WHAT YOU HAVE TO DO
Would you please transcribe, exactly as written, the lines of the entries below starting at the one that holds "(hfits : last.toNat" and ending at the one that holds "0 (R110). -/", both included?
-------- DATASET RECORDS --------
theorem requestFrame_sound (u : Byte) (first last : Word) : (Result.okFrame (requestFrame u first last)).Sound :=
  ⟨length_requestFrame u first last, rfl, by rw [requestFrame_eq_checksummed, crc16_checksummed]⟩

/-- A byte count gives at most 128 registers (R132). -/
theorem decodeRegs_sound (f : List Byte) : (decodeRegs f).Sound := by
  cases h2 : f[2]? with
  | none =>
    rw [decodeRegs_short f (by have := List.getElem?_eq_none_iff.mp h2; omega)]
    trivial
  | some bc =>
    rw [decodeRegs_of_byteCount f bc h2]
    split
    · trivial
    · exact (length_readRegs f _ _).trans_le (regCount_le bc)

theorem decodeResponse_short (u : Byte) {f : List Byte} (h : f.length < 2) : decodeResponse u f = .malformedFrame :=
  dif_pos h

/-- Each check that fires has established what its result reports (R121). -/
theorem decodeResponse_sound (u : Byte) (f : List Byte) : (decodeResponse u f).Sound := by
  by_cases hlen : f.length < 2
  · rw [decodeResponse_short u hlen]
    trivial
  · obtain ⟨body, lo, hi, rfl⟩ := exists_append_two f (by omega)
    rw [decodeResponse_append]
    split_ifs with hcrc hunit hexc hfunction
    · trivial
    · exact Ne.symm hunit
    · exact ⟨hexc.2, rfl, rfl⟩
    · exact ⟨rfl, hfunction⟩
    · exact decodeRegs_sound _

theorem resultOf_sound (i : Instr) (u : Byte) : (resultOf i u).Sound := by
  cases i with
  | crc16 data => trivial
  | buildRhr first last => exact requestFrame_sound u first last
  | decodeRhr data => exact decodeResponse_sound u data

/-- Delivering a sound result keeps the delivered results sound. -/
theorem State.ResultsSound.deliver {s : State} (hs : s.ResultsSound) {r : Result} (hr : r.Sound) :
    (s.deliver r).ResultsSound :=
  List.forall_mem_cons.mpr ⟨hr, hs⟩

theorem runCommand_resultsSound {r : CommandRecord} {s t : State} (hs : s.ResultsSound)
    (h : runCommand r s = .next t) : t.ResultsSound := by
  obtain ⟨u, -, ⟨i, -, -, rfl⟩ | ⟨e, -, rfl⟩⟩ := runCommand_next h
  · exact hs.deliver (resultOf_sound i u)
  · exact hs.deliver trivial

/-- Settles O38: only a command line delivers a result, and every command's result is sound; a reset and the host's own
lines leave the delivered results as they are. -/
theorem stepKeepsResultsSound : Obligations.StepKeepsResultsSound := by
  intro s t hs h
  obtain ⟨r, ls, -, hrun⟩ | ⟨u, ls, -, rfl⟩ | ⟨r, u, ls, -, -, rfl⟩ | ⟨l, ls, ls', -, -, -, -, rfl⟩ :=
    step_next h
  · exact runCommand_resultsSound (s := { s with todo := ls }) hs hrun
  · exact hs
  · exact hs
  · exact hs

end Sys2Proof.Machine
end

section
/-! SUPPORT. The checksum engine: the bit step in arithmetic (R100), the byte step as an iteration (R101), and the checksum
as a request frame carries it (R102). -/

namespace Sys2Proof

/-- The exclusive or with a zero-extended byte leaves the high byte (R101). -/
theorem hiByte_xor_setWidth (a : Word) (b : Byte) : hiByte (a ^^^ b.setWidth 16) = hiByte a := by
  apply BitVec.eq_of_getLsbD_eq
  intro i hi
  simp [hiByte, hi]

theorem loByte_xor_setWidth (a : Word) (b : Byte) : loByte (a ^^^ b.setWidth 16) = loByte a ^^^ b := by
  apply BitVec.eq_of_getLsbD_eq
  intro i hi
  simp [loByte, hi, Nat.lt_trans hi (by decide : 8 < 16)]

namespace Machine

/-- Bit 0 is the parity, by which the bit step decides (R100). -/
theorem getLsbD_zero_iff_odd (a : Word) : a.getLsbD 0 = true ↔ a.toNat % 2 = 1 := by
  rw [← BitVec.testBit_toNat, Nat.testBit_zero, decide_eq_true_eq]

theorem toNat_shiftRight_one (a : Word) : (a >>> 1).toNat = a.toNat / 2 := by
  rw [BitVec.toNat_ushiftRight, Nat.shiftRight_eq_div_pow, Nat.pow_one]

theorem toNat_crcBit_of_odd {a : Word} (h : a.toNat % 2 = 1) :
    (crcBit a).toNat = (a.toNat / 2) ^^^ 0xA001 := by
  rw [crcBit, if_pos ((getLsbD_zero_iff_odd a).mpr h), BitVec.toNat_xor, toNat_shiftRight_one]
  rfl

theorem toNat_crcBit_of_even {a : Word} (h : a.toNat % 2 = 0) : (crcBit a).toNat = a.toNat / 2 := by
  have heven : ¬ a.getLsbD 0 = true := by
    rw [getLsbD_zero_iff_odd]
    omega
  rw [crcBit, if_neg heven, toNat_shiftRight_one]

theorem crcBits_eq_iterate (n : Nat) (a : Word) : crcBits n a = crcBit^[n] a := by
  induction n generalizing a with
  | zero => rfl
  | succ n ih => rw [crcBits, ih, Function.iterate_succ_apply]

/-- The last two bytes of a frame that carries its checksum are the checksum of the rest, low byte first (R102, R67). -/
theorem drop_checksummed (body : List Byte) :
    (checksummed body).drop body.length = [loByte (crc16 body), hiByte (crc16 body)] :=
  List.drop_left

theorem take_checksummed (body : List Byte) : (checksummed body).take body.length = body :=
  List.take_left

theorem take_requestFrame (u : Byte) (first last : Word) :
    (requestFrame u first last).take 6 = requestHeader u first last :=
  take_checksummed (requestHeader u first last)

/-- Settles O10: the two appended bytes make the sequence a frame that carries its checksum, whose residue is 0. -/
theorem checksumResidueIsZero : Obligations.ChecksumResidueIsZero :=
  crc16_checksummed

/-- Settles O6: the parity of the accumulator selects the branch of the bit step; the shift fills bit 15 with 0. -/
theorem crcBitShiftsThenXors : Obligations.CrcBitShiftsThenXors := by
  intro a
  refine ⟨toNat_crcBit_of_odd, toNat_crcBit_of_even, ?_⟩
  rw [BitVec.getLsbD_ushiftRight]
  exact BitVec.getLsbD_of_ge a (1 + 15) (by decide)

/-- Settles O7: a zero-extended byte has bits in the low byte only, and `crcBits 8` iterates the bit step. -/
theorem crcByteFoldsLowByteEightTimes : Obligations.CrcByteFoldsLowByteEightTimes :=
  fun a b => ⟨hiByte_xor_setWidth a b, loByte_xor_setWidth a b, crcBits_eq_iterate 8 _⟩

/-- Settles O8: the fold's two equations, and the request frame as its header with the header's checksum. -/
theorem crcFoldsBytesInOrder : Obligations.CrcFoldsBytesInOrder := by
  refine ⟨crc16_nil, crc16_concat, fun u first last => ?_⟩
  rw [take_requestFrame]
  exact drop_checksummed (requestHeader u first last)

/-- Settles O9: CRC16 delivers once UNIT_ADDR is set, and `resultOf` gives the checksum whatever UNIT_ADDR is; the worked
example is computed. -/
theorem crc16DeliversChecksum : Obligations.Crc16DeliversChecksum := by
  refine ⟨fun data s hreset => ?_, crc16_nil, by decide +kernel⟩
  obtain ⟨u, hu⟩ := Option.ne_none_iff_exists'.mp hreset
  exact exec_reset hu (.crc16 data)

end Machine
end Sys2Proof
end

section
/-! SUPPORT. The frame builder: a 16-bit field as its two bytes (R41, R43), COUNT in arithmetic (R110), and BUILD_RHR's
one result (R113). -/

namespace Sys2Proof

theorem toNat_joinBytes (hi lo : Byte) : (joinBytes hi lo).toNat = hi.toNat * 256 + lo.toNat := by
  rw [joinBytes, BitVec.toNat_append, ← Nat.shiftLeft_add_eq_or_of_lt lo.isLt, Nat.shiftLeft_eq]

/-- A field written as its two bytes reads back as the field (R41, R43). -/
theorem toNat_hiByte_loByte (v : Word) : (hiByte v).toNat * 256 + (loByte v).toNat = v.toNat := by
  rw [← toNat_joinBytes, joinBytes_hiByte_loByte]

namespace Machine

theorem toNat_registerCount (first last : Word) :
    (registerCount first last).toNat = (last.toNat + 0x10000 - first.toNat + 1) % 0x10000 := by
  unfold registerCount
  bv_omega

/-- Where FIRST does not lie above LAST and the count fits in 16 bits, COUNT is exact (R110). -/
theorem toNat_registerCount_of_le {first last : Word} (hle : first.toNat ≤ last.toNat)
    (hfits : last.toNat - first.toNat ≤ 0xFFFE) :
    (registerCount first last).toNat = last.toNat - first.toNat + 1 := by
  rw [toNat_registerCount]
  omega

/-- The adjacent pair LAST = FIRST - 1 is one of the two that wrap to 0 (R110). -/
theorem registerCount_of_succ_eq {first last : Word} (h : last.toNat + 1 = first.toNat) :
    registerCount first last = 0x0000#16 := by
  apply BitVec.eq_of_toNat_eq
  rw [toNat_registerCount, BitVec.toNat_ofNat]
  omega

theorem toNat_registerCount_of_add_two_le {first last : Word} (h : last.toNat + 2 ≤ first.toNat) :
    (registerCount first last).toNat = 0x10000 - (first.toNat - last.toNat - 1) := by
  rw [toNat_registerCount]
  omega

/-- BUILD_RHR on a reset instance delivers the request frame, whatever FIRST and LAST are (R113, R114). -/
theorem exec_buildRhr_reset {s : State} {u : Byte} (h : s.unitAddr = some u) (first last : Word) :
    exec (.buildRhr first last) s = .next (s.deliver (.okFrame (requestFrame u first last))) :=
  exec_reset h (.buildRhr first last)

/-- The eight bytes of the request frame (R111, R112). -/
theorem requestFrame_bytes (u : Byte) (first last : Word) :
    requestFrame u first last =
      [u, 0x03#8, hiByte first, loByte first, hiByte (registerCount first last), loByte (registerCount first last),
        loByte (crc16 (requestHeader u first last)), hiByte (crc16 (requestHeader u first last))] := rfl

/-- Settles O13: each field of the frame is the two bytes of a 16-bit value, and COUNT is exact in the range. -/
theorem requestFrameReadsBack : Obligations.RequestFrameReadsBack := by
  intro first last s u hu hle hfits
  have hexec := exec_buildRhr_reset hu first last
  rw [requestFrame_bytes] at hexec
  have hcount : (hiByte (registerCount first last)).toNat * 256 + (loByte (registerCount first last)).toNat =
      last.toNat - first.toNat + 1 := by
    rw [toNat_hiByte_loByte, toNat_registerCount_of_le hle hfits]
  exact ⟨_, _, _, _, _, _, _, _, hexec, rfl, rfl, toNat_hiByte_loByte first, hcount, toNat_hiByte_loByte _⟩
--------
OUTPUT FOR THIS EXERCISE
    (hfits : last.toNat - first.toNat ≤ 0xFFFE) :
    (registerCount first last).toNat = last.toNat - first.toNat + 1 := by
  rw [toNat_registerCount]
  omega

/-- The adjacent pair LAST = FIRST - 1 is one of the two that wrap to 0 (R110). -/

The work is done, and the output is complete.